Some of the parts are not original. The output transformer is definitely a replacement, and there's a 4, 8, 16 ohm selector switch on the back panel beside the speaker jack. There's a three prong power cable, and the ground switch on the back doesn't do anything any more. One of the pots in the Vibrato channel has a switch at the zero position that hard-bypasses the whole Vibrato circuit. I don't think the accessory plug is connected to anything. Aside from those changes I think it's pretty close to the original circuit now.

I'll try to grab some pictures later.


----------



## jb welder (Sep 14, 2010)

I'll share a similar one with you that is probably not the same but might offer some insight. Heaters take a fairly hefty current and need a real solid connection. A connection can look pretty good and the current can flow and then just quit. Sometimes it's easier to just go through all the heater connections and resolder them. 
I had a re-issue that the owner said had been in for repair elsewhere several times and always came back and worked awhile, then quit. Turned out that one of the spots where more than 1 heater wire goes into the socket pin, the top (visible) wire was soldered but the one underneath was not. Right from the factory. It worked because the other soldered wire was holding it in there fairly snug. But sometimes it just couldn't carry the current and would cut out. You could pull on it with pliers and it stayed in place, but there was enough wiggle room for it to be very occasionally intermittent. I got lucky with that one and sure couldn't fault the other guys for not finding it.


----------



## dtsaudio (Apr 15, 2009)

Good point JB. Re-soldering all the filament connections as a matter of course is not a bad idea in these old amps. Solder will crystallize under fairly heavy current and over time. There may be enough resistance at the joints to cause a significant voltage drop, or a bad connection.


----------



## Greg Ellis (Oct 1, 2007)

Thanks guys. I really should have spent more time on this when it happened a year ago.

I'm pretty sure that .5 V drop was happening between the pilot light and the first tube socket, so I'll focus in that area first.

I just need to find the time and energy. Way too exhausted last night because Monday.


----------



## Greg Ellis (Oct 1, 2007)

Getting some pics together so you can see what I'm dealing with here:















I'm guessing that choke is original, although the PT and OT both seem to be replacements.

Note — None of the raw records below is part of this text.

/-- A template of one phase is entered by an arrow, or from the same phase, and left from its phase. -/
theorem goesOn_tag_append (ph ph' : Phase) {xs : List MicroAction} (h : xs ≠ []) (rest : Prog) :
    goesOn ph (tag ph' xs ++ rest) = ((ph == ph' || phaseArrow ph ph') && goesOn ph' rest) := by
  induction xs generalizing ph with
  | nil => exact absurd rfl h
  | cons a xs ih =>
    change goesOn ph ((ph', a) :: (tag ph' xs ++ rest)) = _
    rw [goesOn_cons]
    cases xs with
    | nil => rfl
    | cons b xs => rw [ih ph' (by simp)]; simp

/-- A state whose program goes on from `ph` settles into `ph` or along an arrow, and its program follows
the graph. -/
theorem settle_of_goesOn {s : State} {ph : Phase} (h : goesOn ph s.prog = true) :
    tagsFollowGraph s.settle.prog = true ∧
      (s.settle.phase = ph ∨ phaseArrow ph s.settle.phase = true) := by
  rw [State.settle_prog]
  cases hp : s.prog with
  | nil =>
    rw [hp] at h
    rw [State.settle_nil hp]
    exact ⟨rfl, .inr h⟩
  | cons x rest =>
    obtain ⟨ph', a⟩ := x
    rw [hp, goesOn, Bool.and_eq_true, Bool.or_eq_true, beq_iff_eq] at h
    obtain ⟨hph, hrest⟩ := h
    rw [State.settle_cons hp]
    exact ⟨hrest, hph.imp_left Eq.symm⟩

/-- A busy wait goes on in its own phase. -/
theorem goesOn_microRest {ph : Phase} {rest : Prog} (h : goesOn ph rest = true) (l : Level)
    (a : MicroAction) : goesOn ph (microRest l ph a rest) = true := by
  unfold microRest
  split
  · simp [goesOn_cons, h]
  · exact h

/-! ### The programs -/

theorem goesOn_wake_append (ph : Phase) (rest : Prog) :
    goesOn ph (wake ++ rest) =
      ((ph == .resetting || phaseArrow ph .resetting) && goesOn .initializing rest) := by
  rw [wake, List.append_assoc, resetPulse, initCmds, goesOn_tag_append _ _ (by simp),
    goesOn_tag_append _ _ (by simp [Site.emit, cmdSeq])]
  rfl

theorem goesOn_transmit_append (ph : Phase) (bw rw : List Byte) (rest : Prog) :
    goesOn ph (transmit bw rw ++ rest) =
      ((ph == .transmittingBlack || phaseArrow ph .transmittingBlack) && goesOn .transmittingRed rest) := by
  rw [transmit, List.append_assoc, goesOn_tag_append _ _ (by simp), goesOn_tag_append _ _ (by simp)]
  rfl

theorem goesOn_updateProg {ph : Phase} (h : (ph == .resetting || phaseArrow ph .resetting) = true)
    (b r : List Byte) : goesOn ph (updateProg b r) = true := by
  have htail : goesOn .transmittingRed
      (refreshSeq ++ (postWait ++ (sleep ++ tag .sleeping [.clearDirty]))) = true := rfl
  simp only [updateProg, List.flatten_cons, List.flatten_nil, List.append_nil]
  rw [goesOn_wake_append, goesOn_transmit_append, htail, h]
  rfl

theorem goesOn_blankProg (wakes : Bool) : goesOn .ready (blankProg wakes) = true := by
  have htail : goesOn .transmittingRed (refreshSeq ++ (postWait ++ sleep)) = true := rfl
  rw [blankProg_eq, transmitToSleep]
  cases wakes with
  | true =>
    rw [if_pos rfl, goesOn_wake_append, goesOn_transmit_append, htail]
    rfl
  | false =>
    rw [if_neg (by simp), List.nil_append, goesOn_transmit_append, htail]
    rfl

/-- A request starts its program along an arrow of the phase graph (42_sequencer.md R193). -/
theorem goesOn_of_startedProg {ph : Phase} {p : Prog} (h : StartedProg ph p)
    (hph : ph = .uninitialized ∨ ph = .ready) : goesOn ph p = true := by
  have hready (hne : ph ≠ .uninitialized) : ph = .ready := hph.resolve_left hne
  cases h with
  | init b r =>
    have hreset : phaseArrow ph .resetting = true := by rcases hph with rfl | rfl <;> rfl
    rw [initProg_eq_cons, goesOn_cons, goesOn_updateProg rfl, hreset, Bool.or_true, Bool.and_true]
  | update b r hne =>
    rw [hready hne]
    exact goesOn_updateProg rfl b r
  | refresh hne =>
    rw [hready hne]
    rfl
  | blank wakes hne =>
    rw [hready hne]
    exact goesOn_blankProg wakes

/-- Settles O54: the program goes on from the phase of its head, or from the idle phase it is started in. -/
theorem phaseGraphFollowed : Obligations.PhaseGraphFollowed := by
  intro s t hs hg h
  cases step_sequencerEffect h with
  | same hsame => exact ⟨hsame.prog_eq ▸ hg, .inl hsame.phase_eq⟩
  | @micro u ph a rest hu hp =>
    rw [hp, tagsFollowGraph_cons] at hg
    rw [hs.head_phase ph a rest hp]
    exact settle_of_goesOn (s := u.afterMicro ph a rest) (goesOn_microRest hg u.busyLevel a)
  | @start u hu ho o p hne hp =>
    rw [← State.settle_start u o hne]
    exact settle_of_goesOn (s := u.start o p) (goesOn_of_startedProg hp (hs.idle_phase ho))
  | answer ho hprog hphase l htrace => exact ⟨hprog ▸ hg, .inl hphase⟩

end Sys2Proof.Machine
end

section
/-! Where the watchdog is fed: after the poll wait of a busy wait and after a sleep hold, in the trace and in
what the program in flight will add to it (42_sequencer.md R176, R186, 60_exceptions.md R284). -/

namespace Sys2Proof.Machine

/-! ### Feeds along a list of events -/

/-- The event may come next, when `before` is what came last. -/
def feedAllowed (before : Option Event) (e : Event) : Bool := e != .feed || before.any feedableWait

/-- What came last after a list of events. -/
def lastEvent (before : Option Event) (es : List Event) : Option Event :=
  es.foldl (fun _ e => some e) before

theorem feedsFollowWaits_cons (before : Option Event) (e : Event) (es : List Event) :
    feedsFollowWaits before (e :: es) = (feedAllowed before e && feedsFollowWaits (some e) es) := by
  cases e with
  | feed => cases before <;> rfl
  | _ => rfl

theorem feedsFollowWaits_append (before : Option Event) (xs ys : List Event) :
    feedsFollowWaits before (xs ++ ys) =
      (feedsFollowWaits before xs && feedsFollowWaits (lastEvent before xs) ys) := by
  induction xs generalizing before with
  | nil => rfl
  | cons e xs ih =>
    rw [List.cons_append, feedsFollowWaits_cons, feedsFollowWaits_cons, ih, Bool.and_assoc]
    rfl

/-- Events with no feed among them may come after anything. -/
theorem feedsFollowWaits_of_not_mem {es : List Event} (h : .feed ∉ es) (before : Option Event) :
    feedsFollowWaits before es = true := by
  induction es generalizing before with
  | nil => rfl
  | cons e es ih =>
    obtain ⟨he, hes⟩ := List.ne_and_not_mem_of_not_mem_cons h
    rw [feedsFollowWaits_cons, ih hes, feedAllowed, bne_iff_ne.mpr he.symm]
    rfl

/-! ### The programs -/

/-- No low sample is what the empty script says. -/
theorem progEvents_replicate_zero (p : Prog) (n : Nat) :
    progEvents p (List.replicate n 0) = progEvents p [] := by
  induction p generalizing n with
  | nil => rfl
  | cons x p ih =>
    obtain ⟨ph, a⟩ := x
    cases a with
    | waitBusy =>
      cases n with
      | zero => rfl
      | succ n => exact congrArg (busyWaitEvents 0 ++ ·) (ih n)
    | clearDirty => exact ih n
    | _ => exact congrArg (_ :: ·) (ih n)

theorem feed_not_mem_wakeEvents : .feed ∉ wakeEvents 0 := by
  simp [wakeEvents, blockEvents, busyWaitEvents]

theorem feed_not_mem_transmitEvents (black red : List Byte) : .feed ∉ transmitEvents black red := by
  simp [transmitEvents]

/-- The three feeds of the sleep sequence come after its holds (42_sequencer.md R186). -/
theorem feedsFollowWaits_refreshAndSleep (before : Option Event) :
    feedsFollowWaits before (refreshAndSleepEvents 0 0) = true := by
  simp [refreshAndSleepEvents, sleepEvents, blockEvents, busyWaitEvents, feedsFollowWaits_cons, feedAllowed,
    feedableWait, Config.tHold, feedsFollowWaits]

/-- Events with no feed, then the refresh and sleep sequences. -/
theorem feedsFollowWaits_append_refreshAndSleep {es : List Event} (h : .feed ∉ es)
    (before : Option Event) : feedsFollowWaits before (es ++ refreshAndSleepEvents 0 0) = true := by
  rw [feedsFollowWaits_append, feedsFollowWaits_of_not_mem h, feedsFollowWaits_refreshAndSleep]
  rfl

theorem feedsFollowWaits_updateProg (b r : List Byte) (before : Option Event) :
    feedsFollowWaits before (progEvents (updateProg b r) []) = true := by
  have hevents := progEvents_updateProg b r 0 0 0
  rw [← progEvents_replicate_zero _ 3]
  exact hevents ▸ feedsFollowWaits_append_refreshAndSleep
    (List.not_mem_append feed_not_mem_wakeEvents (feed_not_mem_transmitEvents _ _)) before

theorem feedsFollowWaits_blankProg (wakes : Bool) (before : Option Event) :
    feedsFollowWaits before (progEvents (blankProg wakes) []) = true := by
  have hevents := progEvents_blankProg wakes 0 0 0
  have hscript : (if wakes then [0, 0, 0] else [0, 0]) = List.replicate (if wakes then 3 else 2) 0 := by
    cases wakes <;> rfl
  rw [hscript, progEvents_replicate_zero] at hevents
  have hwake : .feed ∉ if wakes then wakeEvents 0 else [] := by
    cases wakes with
    | true => exact feed_not_mem_wakeEvents
    | false => exact List.not_mem_nil
  rw [hevents]
  exact feedsFollowWaits_append_refreshAndSleep
    (List.not_mem_append hwake (feed_not_mem_transmitEvents _ _)) before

I haven't found a date code de-coder to tell me what 606-5-39 means, but I did get some google hits showing the same code on some Hammond components in a 1965 Vibrolux and a 65 Princeton Reverb.


----------



## Greg Ellis (Oct 1, 2007)




----------



## Greg Ellis (Oct 1, 2007)

Gah, it's tough getting the camera to focus on stuff this close. Here's the first tube socket in the heater chain, and I can see that someone has replaced the wires between the pilot light and this socket, whereas the rest of the heater wiring seems to be much older.

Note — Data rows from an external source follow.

def encR (opc : Nat) (h : Head) (d a b c m : Nat) : Nat := packR opc h ⟨d, a, b, c, m⟩
def encI (opc : Nat) (h : Head) (d a imm m : Nat) : Nat := packI opc h ⟨d, a, imm, m⟩
def encJ (opc : Nat) (h : Head) (imm a m : Nat) : Nat := packJ opc h ⟨imm, a, m⟩
def encK (opc : Nat) (h : Head) (k : KCtl) (a b m : Nat) : Nat :=
  packK opc h ⟨a, b, k.wait.getD 0, k.sig.getD 0, bitN k.sync.acq, bitN k.sync.rel, k.sync.scope.bits,
    bitN k.wait.isSome * 8 + bitN k.sig.isSome * 4 + m⟩
def encV (opc : Nat) (h : Head) (d a b c : Nat) (f : VFmt) : Nat :=
  packV opc h ⟨d, a, b, c, f.esz, f.amod, f.bmod, f.fmt, bitN f.sat⟩
def noSlots : List Nat := List.replicate 16 0
def encB (opc : Nat) (h : WHead) (mode hdr : Nat) (s : List Nat) : Nat := packB opc h ⟨mode, hdr, s⟩
def jmpSlots (off : Int) : List Nat :=
  (2 ^ 13 + fld (uN 26 off) 0 13) :: (2 ^ 13 + fld (uN 26 off) 13 13) :: List.replicate 14 0
/-- Format fields of an instruction whose entry fixes ESZ 00 and FMT 00. -/
def f00 : VFmt := ⟨0, 0, 0, 0, false⟩

/-- The word of an instruction: 64 bits, or 256 for a bundle (R66, R68, R73). Machine events have none and give 0. -/
def encode : Instr → Nat
  | .nop h => encR 0x00 h 0 0 0 0 0
  | .endS h => encR 0x02 h 0 0 0 0 0
  | .rdzv h n => encI 0x03 h 0 0 n 0
  | .br h x o => encJ 0x04 h (uN 24 o) 0 (bitN x * 2)
  | .brc h z x p o => encJ 0x05 h (uN 24 o) (pBits p) (bitN x * 2 + bitN z)
  | .call h a o => encJ 0x06 h (uN 24 o) a 0
  | .callg h d a i => encI 0x07 h d a (uN 12 i) 0
  | .jr h a => encR 0x08 h 0 a 0 0 0
  | .loop h a o => encJ 0x09 h o a 0
  | .loopi h n o => encI 0x0A h 0 0 n o
  | .looph h a o w => encJ 0x0B h o a (w - 1)
  | .trap h c => packU 0x0C h ⟨0, c, 0⟩
  | .csrr h d n => encI 0x0D h d.bits 0 n 0
  | .csrw h a n => encI 0x0E h 0 a.bits n 0
  | .add h d a b => encR 0x10 h d.bits a.bits b.bits 0 0
  | .sub h d a b => encR 0x10 h d.bits a.bits b.bits 0 1
  | .and h d a b => encR 0x10 h d.bits a.bits b.bits 0 2
  | .or h d a b => encR 0x10 h d.bits a.bits b.bits 0 3
  | .xor h d a b => encR 0x10 h d.bits a.bits b.bits 0 4
  | .andn h d a b => encR 0x10 h d.bits a.bits b.bits 0 5
  | .shl h d a b => encR 0x10 h d.bits a.bits b.bits 0 6
  | .shr h d a b => encR 0x10 h d.bits a.bits b.bits 0 7
  | .sra h d a b => encR 0x10 h d.bits a.bits b.bits 0 8
  | .mul h d a b => encR 0x10 h d.bits a.bits b.bits 0 9
  | .mulh h d a b => encR 0x10 h d.bits a.bits b.bits 0 10
  | .mulhu h d a b => encR 0x10 h d.bits a.bits b.bits 0 11
  | .min h d a b => encR 0x10 h d.bits a.bits b.bits 0 12
  | .max h d a b => encR 0x10 h d.bits a.bits b.bits 0 13
  | .minu h d a b => encR 0x10 h d.bits a.bits b.bits 0 14
  | .maxu h d a b => encR 0x10 h d.bits a.bits b.bits 0 15
  | .slt h d a b => encR 0x10 h d.bits a.bits b.bits 0 16
  | .sltu h d a b => encR 0x10 h d.bits a.bits b.bits 0 17
  | .clz h d a => encR 0x10 h d.bits a.bits 0 0 18
  | .popc h d a => encR 0x10 h d.bits a.bits 0 0 19
  | .sel h d a b p => encR 0x10 h d.bits a.bits b.bits (pBits p) 20
  | .addi h d a i => encI 0x11 h d.bits a.bits (uN 12 i) 0
  | .andi h d a i => encI 0x11 h d.bits a.bits (uN 12 i) 1
  | .ori h d a i => encI 0x11 h d.bits a.bits (uN 12 i) 2
  | .xori h d a i => encI 0x11 h d.bits a.bits (uN 12 i) 3
  | .slti h d a i => encI 0x11 h d.bits a.bits (uN 12 i) 7
  | .sltiu h d a i => encI 0x11 h d.bits a.bits (uN 12 i) 8
  | .shli h d a s => encI 0x11 h d.bits a.bits s 4
  | .shri h d a s => encI 0x11 h d.bits a.bits s 5
  | .srai h d a s => encI 0x11 h d.bits a.bits s 6
  | .lih h d i => packU 0x12 h ⟨d.bits, uN 20 i, 0⟩
  | .cmp h c p a b => encR 0x13 h (pBits p) a.bits b.bits 0 c.bits
  | .cmpi h c p a i => encI 0x14 h (pBits p) a.bits (uN 12 i) c.bits
  | .pand h d a b => encR 0x15 h (pBits d) (pBits a) (pBits b) 0 0
  | .por h d a b => encR 0x15 h (pBits d) (pBits a) (pBits b) 0 1
  | .pxor h d a b => encR 0x15 h (pBits d) (pBits a) (pBits b) 0 2
  | .pandn h d a b => encR 0x15 h (pBits d) (pBits a) (pBits b) 0 3
  | .pmov h d a => encR 0x15 h (pBits d) (pBits a) 0 0 4
  | .pseti h d v => encR 0x15 h (pBits d) 0 (bitN v) 0 5
  | .ld h d a i s z => encI 0x16 h d.bits a.bits (uN 12 i) (s + bitN z * 4)
  | .st h d a i s => encI 0x17 h d a.bits (uN 12 i) s
  | .ldg h d a i s z => encI 0x18 h d a (uN 12 i) (s + bitN z * 4)
  | .stg h d a i s => encI 0x19 h d a (uN 12 i) s
  | .blkh h s =>
    0x01 * 2 ^ 56 + headBits h + s.sem * 2 ^ 35 + s.scnt * 2 ^ 33 + s.tcnt * 2 ^ 30 + s.qin * 2 ^ 22 + s.qout * 2 ^ 14
      + s.qn * 2 ^ 11 + s.greg * 2 ^ 5 + s.sync.bits
  | .ssig h sem n s => encI 0x40 h 0 0 n (sem * 32 + s.bits)
  | .sset h sem a => encI 0x41 h 0 a 0 (sem * 32)
  | .sget h d sem => encI 0x42 h d 0 0 (sem * 32)
  | .mark h j m => encI 0x43 h 0 0 m j
  | .mjoin h j => encI 0x44 h 0 0 0 j
  | .mpost h d a ch => encI 0x45 h d a ch 0
  | .gjoin h ch => encI 0x46 h 0 0 ch 0
  | .gleave h ch => encI 0x47 h 0 0 ch 0
  | .garv h d ch s => encI 0x48 h d 0 ch s.bits
  | .gbar h d ch s => encI 0x49 h d 0 ch s.bits
  | .ckpt h a n => encI 0x4A h 0 a n 0
  | .planeQuery h d a => encI 0x4B h d a 0 0
  | .planeStage h d a => encI 0x4B h d a 0 1
  | .planeDrop h d a => encI 0x4B h d a 0 2
  | .rft h k => encR 0xF0 h 0 0 0 0 (bitN k)
  | .resume h a => encR 0xF1 h 0 a 0 0 0
  | .ctxsv h a b => encR 0xF2 h 0 a b 0 0
  | .ctxld h d a b => encR 0xF3 h d a b 0 0
  | .tlbiDataAll h a g => encR 0xF4 h 0 a 0 0 (0 + bitN g * 4)
  | .tlbiDataPage h a g => encR 0xF4 h 0 a 0 0 (1 + bitN g * 4)
  | .tlbiInstrAll h a g => encR 0xF4 h 0 a 0 0 (2 + bitN g * 4)
  | .tlbiInstrPage h a g => encR 0xF4 h 0 a 0 0 (3 + bitN g * 4)
  | .keyopLoad h d a b => encR 0xF5 h d a b 0 0
  | .keyopDestroy h d a b => encR 0xF5 h d a b 0 1
  | .keyopQuery h d a b => encR 0xF5 h d a b 0 2
  | .capw h ch g a b => encR 0xF6 h 0 a b 0 (ch + bitN g * 64)
  | .tnset h g a b => encR 0xF7 h 0 a b 0 (bitN g)
  | .sdef h d a i => encI 0x40 h (stBits d) a (uN 12 i) 0
  | .slvl h d a i => encI 0x41 h (stBits d) a (uN 12 i) 0
  | .sfib h a b l => encR 0x42 h 0 (stBits a.n) b 0 (l + bitN a.rot * 8)
  | .sint h d a b => encR 0x43 h (stBits d) (stBits a) (stBits b) 0 0
  | .suni h d a b => encR 0x44 h (stBits d) (stBits a) (stBits b) 0 0
  | .sskip h a b => encR 0x45 h 0 (stBits a.n) b 0 (bitN a.rot * 8)
  | .spos h d a s => encR 0x46 h d (stBits a.n) 0 0 (bitN s * 4 + bitN a.rot * 8)
  | .scrd h d a m => encR 0x47 h d (stBits a.n) 0 0 (m + bitN a.rot * 8)
  | .ldq h q a b p wd kp s =>
    encR 0x48 h (192 + q) (stBits a.n) b (poBits p) (bitN wd + bitN kp * 2 + bitN s * 4 + bitN a.rot * 8)
  | .ldqc h q a b p kp => encR 0x49 h (192 + q) (stBits a.n) b (poBits p) (bitN kp * 2 + bitN a.rot * 8)
  | .ldqa h q a b p kp s =>
    encR 0x4B h (192 + q) (stBits a.n) b (poBits p) (bitN kp * 2 + bitN s * 4 + bitN a.rot * 8)
  | .stq h d q pk b nar sat =>
    encR 0x4A h (stBits d.n) ((if pk then 256 else 192) + q) b 0 (bitN nar + bitN sat * 2 + bitN d.rot * 8)
  | .lls h a b c => encR 0x4C h 0 a b c 0
  | .mrgb h q q2 i => encR 0x4D h (192 + q) 0 0 0 (q2 + bitN i * 8)
  | .mrgi h a b => encR 0x4E h 0 (stBits a.n) b 0 (bitN a.rot * 8)
  | .mrge h b p => encR 0x4F h 0 0 b (poBits p) 0
  | .bfxp h q a b bp => encR 0x50 h (192 + q) a b 0 bp
  | .bfxpSet h a bp => encR 0x50 h 0 a 0 0 (bp + 8)
  | .loopt h a o k => encJ 0x51 h o (stBits a.n) ((k - 1) + bitN a.rot * 128)
  | .prf h a b => encR 0x52 h 0 (stBits a.n) b 0 (bitN a.rot * 8)
  | .srel h a => encR 0x53 h 0 (stBits a.n) 0 0 (bitN a.rot * 8)
  | .vfadd h d a b r f => encV 0x40 h d.bits a.bits b.bits (rmBits r) f
  | .vfsub h d a b r f => encV 0x41 h d.bits a.bits b.bits (rmBits r) f
  | .vfmul h d a b r f => encV 0x42 h d.bits a.bits b.bits (rmBits r) f
  | .vfma h d a b c f => encV 0x43 h d.bits a.bits b.bits c.bits f
  | .vfms h d a b c f => encV 0x44 h d.bits a.bits b.bits c.bits f
  | .vfnma h d a b c f => encV 0x45 h d.bits a.bits b.bits c.bits f
  | .vfmin h d a b f => encV 0x46 h d.bits a.bits b.bits 0 f
  | .vfmax h d a b f => encV 0x47 h d.bits a.bits b.bits 0 f
  | .vfcmp h d c a b f => encV 0x48 h d.bits a.bits b.bits (c.bits + d.kind * 8) f
  | .vlog2 h d a f => encV 0x49 h d.bits a.bits 0 0 f
  | .vexp2 h d a f => encV 0x4A h d.bits a.bits 0 0 f
  | .vrcp h d a f => encV 0x4B h d.bits a.bits 0 0 f
  | .vrsq h d a f => encV 0x4C h d.bits a.bits 0 0 f
  | .vcvt h d a s t r f => encV 0x4D h d.bits a.bits 0 (cvtBits s * 16 + bitN t * 8 + rmBits r) f
  | .vscl h d a b r f => encV 0x4E h d.bits a.bits b.bits (rmBits r) f
  | .vpks h d a r f => encV 0x4F h d.bits a.bits 0 (rmBits r) f
  | .vadd h d a b f => encV 0x50 h d.bits a.bits b.bits 0 f
  | .vsub h d a b f => encV 0x51 h d.bits a.bits b.bits 0 f
  | .vmul h d a b f => encV 0x52 h d.bits a.bits b.bits 0 f
  | .vmulh h d a b f => encV 0x53 h d.bits a.bits b.bits 0 f
  | .vmad h d a b c f => encV 0x54 h d.bits a.bits b.bits c.bits f
  | .vand h d a b f => encV 0x55 h d.bits a.bits b.bits 0 f
  | .vor h d a b f => encV 0x56 h d.bits a.bits b.bits 0 f
  | .vxor h d a b f => encV 0x57 h d.bits a.bits b.bits 0 f
  | .vshl h d a b f => encV 0x58 h d.bits a.bits b.bits 0 f
  | .vshr h d a b f => encV 0x59 h d.bits a.bits b.bits 0 f
  | .vsra h d a b f => encV 0x5A h d.bits a.bits b.bits 0 f
  | .vmin h d a b f => encV 0x5B h d.bits a.bits b.bits 0 f
  | .vmax h d a b f => encV 0x5C h d.bits a.bits b.bits 0 f
  | .vadds h d a b f => encV 0x5D h d.bits a.bits b.bits 0 f
  | .vsubs h d a b f => encV 0x5E h d.bits a.bits b.bits 0 f
  | .vcmp h d c a b f => encV 0x5F h d.bits a.bits b.bits (c.bits + d.kind * 8) f
  | .vsel h d a b c f => encV 0x60 h d.bits a.bits b.bits c.bits f
  | .vmov h d a f => encV 0x61 h d.bits a.bits 0 0 f
  | .vli h d i z =>
    encV 0x62 h d.bits (fld i 24 8) (fld i 16 8) (fld i 8 8) ⟨z, fld i 0 2, fld i 5 3, fld i 2 3, false⟩
  | .vbcst h d a k f => encV 0x63 h d.bits a.bits k 0 f
  | .vbcstX h d a f => encV 0x63 h d.bits a 0 1 f
  | .vperm h d a b f => encV 0x64 h d.bits a.bits b.bits 0 f
  | .vrot h d a k f => encV 0x65 h d.bits a.bits k 0 f
  | .vlane h d a f => encV 0x66 h d.bits a 0 0 f
  | .vhash h d a b f => encV 0x67 h d.bits a.bits b.bits 0 f
  | .vradd h d a f => encV 0x68 h d.bits a.bits 0 0 f
  | .vrmax h d a mn fl f => encV 0x69 h d.bits a.bits 0 (bitN mn + bitN fl * 2) f
  | .vrmaxi h d a b p f => encV 0x6A h d.bits a.bits b.bits (p.getD 126) f
  | .vrmini h d a b p f => encV 0x6B h d.bits a.bits b.bits (p.getD 126) f
  | .vrfadd h d a r f => encV 0x6C h d.bits a.bits 0 (rmBits r) f
  | .vext h d a k e f => encV 0x6D h d a.bits k e f
  | .vacrF32 h d a l => encV 0x6E h d.bits a (uN 8 l) 0 f00
  | .vacrRaw h d a l => encV 0x6E h d.bits a (uN 8 l) 2 f00
  | .vacwF32 h d a l => encV 0x6F h d a.bits (uN 8 l) 0 f00
  | .vacwAdd h d a l => encV 0x6F h d a.bits (uN 8 l) 1 f00
  | .vacwRaw h d a l => encV 0x6F h d a.bits (uN 8 l) 2 f00
  | .loopq h q pk o k => encV 0x70 h (o / 256) ((if pk then 192 else 128) + q) (k - 1) (o % 256) f00
  | .vqlen h p q n => encV 0x71 h p q n 0 f00
  | .vqlenZero h p q => encV 0x71 h p q 0 1 f00
  | .wnop h => encB 0x00 h 0 0 noSlots
  | .wt h m d s => encB 0x01 h m.bits d (s.map slotBits)
  | .wg h m c d s => encB 0x02 h m.bits (d * 256 + c) (s.map slotBits)
  | .wf h acc k s => encB 0x03 h 0 (bitN acc * 32 + k) (s.map slotBits)
  | .wtf h m d s => encB 0x04 h m.bits d (s.map slotBits)
  | .wrow h f o en => encB 0x05 h 0 (f.bits * 2 ^ 14 + bitN o * 2 ^ 13 + uN 7 en) noSlots
  | .wsegFull h b r l g m =>
    encB 0x06 h 0 1 ((2 ^ 13 + b) :: (2 ^ 13 + (r - 1)) :: (2 ^ 13 + m.bits * 256 + bitN g * 128 + uN 7 l)
      :: List.replicate 13 0)
  | .wsegKeep h => encB 0x06 h 0 0 noSlots
  | .whook h n => encB 0x07 h 0 n noSlots
  | .wret h => encB 0x08 h 0 0 noSlots
  | .wjmp h o => encB 0x09 h 0 0 (jmpSlots o)
  | .wjmpLink h o => encB 0x09 h 0 1 (jmpSlots o)
  | .wjmpRet h => encB 0x09 h 0 2 noSlots
  | .wend h => encB 0x0A h 0 0 noSlots
  | .wwait h sem sc tc s =>
    encB 0x0B h 0 (sem * 256 + sc * 64 + tc * 8) (s.elim 0 (fun y => 2 ^ 13 + y.bits) :: List.replicate 15 0)
  | .wlink h n => encB 0x0C h 0 n noSlots
  | .wrdzv h n => encB 0x0D h 0 n noSlots
  | .mtw h a b => packK 0x40 h ⟨a, b, 0, 0, 0, 0, 0, 0⟩
  | .mtws h k d b => encK 0x41 h k (stBits d) b 0
  | .mgo h k x => encK 0x42 h k 0 0 (bitN x)
  | .mdrn h k d b => encK 0x43 h k (stBits d) b 0
  | .mbyp h k b => encK 0x44 h k 0 b 0
  | .mrqt h k d b => encK 0x45 h k (stBits d) b 0
  | .mzero h k b => encK 0x46 h k 0 b 0
  | .midx h k d b => encK 0x47 h k (stBits d) b 0
  | .mnms h k d b => encK 0x48 h k (stBits d) b 0
  | .mrpr h k b x => encK 0x49 h k 0 b (bitN x)
  | .mrst h k b x => encK 0x4A h k 0 b (bitN x)
  | .xcp h k a b => encK 0x40 h k a b 0
  | .xcpg h k a b => encK 0x41 h k a b 0
  | .xred h k a b => encK 0x42 h k a b 0
  | .xexp h k a b => encK 0x43 h k a b 0
  | .xarv h k a b => encK 0x44 h k a b 0
  | .xstep h k a => encK 0x45 h k a 0 0
  | .xpln h k a b => encK 0x46 h k a b 0
  | .xbrd h k a b => encK 0x47 h k a b 0
  | .xalt h k a b => encK 0x48 h k a b 0
  | .xrep h k a b => encK 0x49 h k a b 0
  | .xdrp h k a b => encK 0x4A h k a b 0
  | .xsigr h k a b => encK 0x4B h k a b 0
  | .xkeyEnc h k a b => encK 0x4C h k a b 0
  | .xkeyDec h k a b => encK 0x4C h k a b 1
  | .xqryRing h k b => encK 0x4D h k 0 b 0
  | .xqryPeek h k a b => encK 0x4D h k a b 1
  | _ => 0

I'll start here I think, and see if touching up these solder joints gets us anywhere.


----------



## Greg Ellis (Oct 1, 2007)

Heaters are alive again after touching up all the connections in the heater chain at the tube sockets and at the pilot lamp.

I wish I had paid more attention to which of the preamp tubes were in which socket. I just realized that one of them is a 5751 and I'm not sure which position it was in. Maybe first stage on the Vibrato channel, but I really don't recall.

I think this is an AA763, and although I can only find schematic and layout for a non-reverb model in AB763, I THINK the tube layout is the same. 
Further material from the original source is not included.